Wow, I can't believe you let him go this long without a real crate. Besides the awesome looking one posted above, I definitely agree with others that this pup definitely needs training and lots of it. This breed is highly intelligent, and even though you may be wearing him out physically, his BRAIN is obviously not being stimulated. A behaviorist once told me that if GSD's were human, they would be rocket scientists. Training, exercise, and management really is the key to this breed.


----------



## Sunstreaked (Oct 26, 2010)

The recommendations for a strong crate and positive crate training are really good and you should look into them.

Even if you've had dogs before, shepherds are so smart they really thrive on mental stimulation - and I would urge you to look into some of the threads here on that. 
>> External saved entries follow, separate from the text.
/-- The loop of the pseudocode computes the relation: each frame takes at least a byte, so the fuel lasts. -/
theorem loops_decodeLoop (p : Params) {fuel : Nat} {d : DecoderState} (hpos : 0 < d.H + d.W + d.TB + d.A)
    (hfuel : d.pending.length < fuel) : Loops p d (decodeLoop p fuel d) := by
  induction fuel generalizing d with
  | zero => cases hfuel
  | succ fuel ih =>
    unfold decodeLoop
    split
    · exact .rested ‹_›
    · exact .malformed ‹_›
    · next n hd =>
      obtain ⟨havailable, hlong, -⟩ := detect_frame hd
      simp only [slice_zero, slice_to_end]
      split
      · exact .refused hd ‹_›
      · refine .opened hd ‹_› (ih hpos ?_)
        simp only [List.length_drop]
        omega

theorem exists_loops (p : Params) {d : DecoderState} (hpos : 0 < d.H + d.W + d.TB + d.A) : ∃ w, Loops p d w :=
  ⟨_, loops_decodeLoop p hpos (Nat.lt_succ_self _)⟩

/-- The whole of `DECODE`, when the chunk fits, is the loop over what is then pending. -/
theorem loops_decodeWhole {p : Params} {d : DecoderState} {chunk : Bytes} (hpos : 0 < d.H + d.W + d.TB + d.A)
    (hfits : p.pendingCap.allows (d.pending.length + chunk.length) = true) :
    Loops p { d with pending := d.pending ++ chunk, state := .scan } (decodeWhole p d chunk) := by
  rw [decodeWhole, if_pos hfits]
  exact loops_decodeLoop p hpos (by simp)

theorem Loops.decodeWhole_eq {p : Params} {d : DecoderState} {chunk : Bytes} {w : Whole DecoderState}
    (hcap : p.pendingCap = none) (hpos : 0 < d.H + d.W + d.TB + d.A)
    (h : Loops p { d with pending := d.pending ++ chunk, state := .scan } w) : decodeWhole p d chunk = w :=
  (loops_decodeWhole hpos ((allows_iff_none_or_le _ _).2 (.inl hcap))).unique h

/-! ### What the loop keeps, and where it ends -/

theorem Loops.LP {p : Params} {d : DecoderState} {w : Whole DecoderState} (h : Loops p d w) :
    w.state.LP = d.LP := by
  induction h with
  | rested | malformed | refused => rfl
  | opened _ _ _ ih => exact ih

theorem Loops.inflight_none {p : Params} {d : DecoderState} {w : Whole DecoderState} (h : Loops p d w)
    (hd : d.inflight = .none) : w.state.inflight = .none := by
  induction h with
  | rested => exact hd
  | malformed | refused => rfl
  | opened _ _ _ ih => exact ih rfl

/-- The loop ends at rest, with the detector waiting, or halted. -/
theorem Loops.ends {p : Params} {d : DecoderState} {w : Whole DecoderState} (h : Loops p d w) :
    w.state.state = .ready ∧ detect w.state = .wait ∨ w.state.state = .halted := by
  induction h with
  | rested hd => exact .inl ⟨rfl, hd⟩
  | malformed | refused => exact .inr rfl
  | opened _ _ _ ih => exact ih

/-- Every chunk emitted took at least the smallest frame's bytes of `pending`. -/
theorem Loops.bound {p : Params} {d : DecoderState} {w : Whole DecoderState} (h : Loops p d w) :
    w.out.length * (d.H + d.W + d.TB + d.A) + w.state.pending.length ≤ d.pending.length := by
  induction h with
  | rested | malformed => simp
  | refused => simp
  | @opened d n _ w hd _ _ ih =>
    obtain ⟨havailable, hlong, -⟩ := detect_frame hd
    have hrest : w.out.length * (d.H + d.W + d.TB + d.A) + w.state.pending.length ≤ (d.pending.drop n).length := ih
    rw [List.length_drop] at hrest
    change (w.out.length + 1) * (d.H + d.W + d.TB + d.A) + w.state.pending.length ≤ d.pending.length
    rw [Nat.succ_mul]
    omega

/-- Settles O33: any sufficient fuel computes the relation. -/
theorem decodeLoopEnds : Obligations.DecodeLoopEnds := by
  intro p d fuel hconf hfuel
  have hloops := loops_decodeLoop p hconf.least_pos hfuel
  refine ⟨hloops.unique (loops_decodeLoop p hconf.least_pos (Nat.lt_succ_self _)), hloops.bound, ?_⟩
  obtain ⟨hstate, -⟩ | hstate := hloops.ends <;> simp [hstate]

/-! ### Bytes that come later (43_frame_decoder R97 (b)) -/

/-- A frame found in prefixed mode is found whatever bytes follow. -/
theorem detect_frame_append {d : DecoderState} {n : Nat} (hlp : d.LP = true) (hd : detect d = .frame n) (b : Bytes) :
    detect { d with pending := d.pending ++ b } = .frame n := by
  obtain ⟨hn, hheader, hleast, havailable⟩ := ((detect_prefixed_iff hlp rfl).2.2 n).1 hd
  have hslice : slice (d.pending ++ b) 0 4 = slice d.pending 0 4 := by
    rw [slice_zero, slice_zero, List.take_append_of_le_length hheader]
  refine ((detect_prefixed_iff (d := { d with pending := d.pending ++ b }) hlp (congrArg be32Dec hslice)).2.2 n).2
    ⟨hn, ?_, hleast, ?_⟩ <;> simp only [List.length_append] <;> omega

/-- Malformed bytes in prefixed mode are malformed whatever bytes follow. -/
theorem detect_malformed_append {d : DecoderState} (hlp : d.LP = true) (hd : detect d = .malformed) (b : Bytes) :
    detect { d with pending := d.pending ++ b } = .malformed := by
  obtain ⟨hheader, hleast⟩ := (detect_prefixed_iff hlp rfl).2.1.1 hd
  have hslice : slice (d.pending ++ b) 0 4 = slice d.pending 0 4 := by
    rw [slice_zero, slice_zero, List.take_append_of_le_length hheader]
  refine ((detect_prefixed_iff (d := { d with pending := d.pending ++ b }) hlp (congrArg be32Dec hslice)).2.1).2
    ⟨?_, hleast⟩
  simp only [List.length_append]
  omega

/-- A loop that halts in prefixed mode does so whatever bytes follow, and keeps them. -/
theorem Loops.halted_append {p : Params} {d : DecoderState} {w : Whole DecoderState} (h : Loops p d w)
    (hlp : d.LP = true) (hhalted : w.state.state = .halted) (b : Bytes) :
    Loops p { d with pending := d.pending ++ b }
      ⟨{ w.state with pending := w.state.pending ++ b }, w.out, w.response⟩ := by
  induction h with
  | rested => cases hhalted
  | malformed hd => exact .malformed (detect_malformed_append hlp hd b)
  | @refused d n hd ha =>
    obtain ⟨havailable, -⟩ := detect_frame hd
    rw [← List.take_append_of_le_length (l₂ := b) havailable] at ha
    rw [← List.drop_append_of_le_length (l₂ := b) havailable]
    exact .refused (detect_frame_append hlp hd b) ha
  | @opened d n plaintext w hd ha _ ih =>
    obtain ⟨havailable, -⟩ := detect_frame hd
    have hrest := ih hlp hhalted
    simp only [← List.drop_append_of_le_length (l₂ := b) havailable] at hrest
    rw [← List.take_append_of_le_length (l₂ := b) havailable] at ha ⊢
    exact .opened (detect_frame_append hlp hd b) ha hrest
I saw in your original post that you were walking Bear a lot, so it sounds like he's getting some good exercise. Are there any areas where he can run around off leash and still be safe? They really zoom then!

Take a deep breath too, because it sounds like you're in the beginning of the "teen-age years" with Bear and he really needs you now to teach him to be the great dog he is inside! 

Sometimes it seems that people think that "training" must come naturally, but it doesn't! 

Read things here on the forum, even things that don't apply to Bear right now, and you'll develop the skills you need to shape him to be the adult dog you want.

I think if you ignore the posters who simply want to tell you how awful you are and pay attention to those who offer good suggestions you'll soon see results! 

Good luck!


----------



## Tbarrios333 (May 31, 2009)

Definitely *heavy duty crate* and CRATE TRAINING GAMES!  See videos above. 
Most dogs will never automatically like their crates, but they will grow to like them. It's up to you to teach them the way.

Get a rubber kong toy with holes for treats. Fill it with treats, cover the holes with peanut butter, put it in the freezer until solid. Give it to him only when he goes in the crate. 
Also, get marrow bones (easily found at your local grocery store) and freeze them; give him one only when he's in the crate. You can also feed all his meals in his crate so he grows to like it more.

Good luck.


----------



## KZoppa (Aug 14, 2010)

keep in mind, muzzle training may be in your best interest as well. Especially if you get one of the heavy duty crates. Rather try chew treats for when he's in the crate over muzzling but keep in mind, muzzling would prevent him from chewing on the bars and damaging his teeth. Dental work in animals is NOT cheap. I'd much rather crate train and muzzle than have to pay to replace everything destroyed if the special chewing treats in the crate dont work...


----------



## BGSD (Mar 24, 2011)

As others have said, you need a nice, strong crate, both for his safety and your belongings. You can't have a dog and not have a crate. It's the most essential piece of equipment you can have. GSDs and dogs in general natuarlly like to have a small cosy place to call their own.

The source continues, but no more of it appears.